[Collected data]
/-- Registers of chapters 03 to 06 as read. -/
def readMiddle (s : State) (c : Caller) (off : Nat) : Option Word :=
  if off = 0x2000 then some (readCommand (commandAt s.host.qcmd c))
  else if off = 0x2008 then some s.host.qtbase
  else if off = 0x2010 then some s.host.qshare
  else if off = 0x2018 then some (s.host.ithr.setWidth 64)
  else if off = 0x2020 then some s.host.ptbase
  else if off = 0x2028 then some (readCommand s.host.pcmd)
  else if off = 0x2030 then some (readCommand (commandAt s.host.keycmd c))
  else if off = 0x2038 then some (look 0 s.host.keybuf (callerKey c))
  else if off = 0x2040 then some (readCommand (commandAt s.host.attcmd c))
  else if off = 0x2048 then some (look 0 s.host.attbuf (callerKey c))
  else if off = 0x2050 then some (readCkcmd s.host.check)
  else if off = 0x2058 then some s.host.check.desc
  else if 0x2400 ≤ off ∧ off < 0x27F8 ∧ (off - 0x2400) / 8 % 64 ≠ 63 then some ((look 0 s.host.vfmap ((off - 0x2400) / 8)).setWidth 64)
  else if off = 0x3000 then some (word ((if s.sched.steal then 2 else 0) + (if s.sched.evict then 1 else 0)))
  else if off = 0x3008 then
    some (word (s.sched.dage.toNat * 2 ^ 20 + s.sched.claim.toNat * 2 ^ 12 + (if s.sched.xsteal then 2 ^ 4 else 0) + s.sched.place.toNat * 2 ^ 2))
  else if 0x3010 ≤ off ∧ off < 0x3050 then some (readSchflt (look .reset s.sched.faults ((off - 0x3010) / 8)))
  else if off = 0x4000 then some (s.sched.bpidx.setWidth 64)
  else if off = 0x4008 then some (selectedPool s).ib
  else if off = 0x4010 then some (selectedPool s).tb
  else if off = 0x4018 ∨ off = 0x4028 then some 0
  else if off = 0x4020 then some (wordB (selectedPool s).unm)
  else if off = 0x4030 then some s.sched.dtbase
  else if off = 0x4038 then some (readCommand s.sched.dcmd)
  else if off = 0x4040 then some s.sched.dcarg
  else if off = 0x4048 then some (readCommand s.sched.vcmd)
  else if off = 0x4050 then some (word (s.sched.gunits.toNat * 2 ^ 16 + s.sched.gtime.toNat))
  else if 0x5000 ≤ off ∧ off < 0x6800 then
    let k := look .reset s.clusters ((off - 0x5000) / 16)
    some (if off % 16 = 0 then word (k.toshr.toNat * 2 ^ 32 + k.toprv.toNat) else word (k.wbsec.toNat * 2 ^ 24 + k.invln.toNat))
  else none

» **What the exercise asks**
An exact copy is needed of the closing lines of the entries above, counting from the one that contains "let k := look" and including it and the last.

» **Written reply**
    let k := look .reset s.clusters ((off - 0x5000) / 16)
    some (if off % 16 = 0 then word (k.toshr.toNat * 2 ^ 32 + k.toprv.toNat) else word (k.wbsec.toNat * 2 ^ 24 + k.invln.toNat))
  else none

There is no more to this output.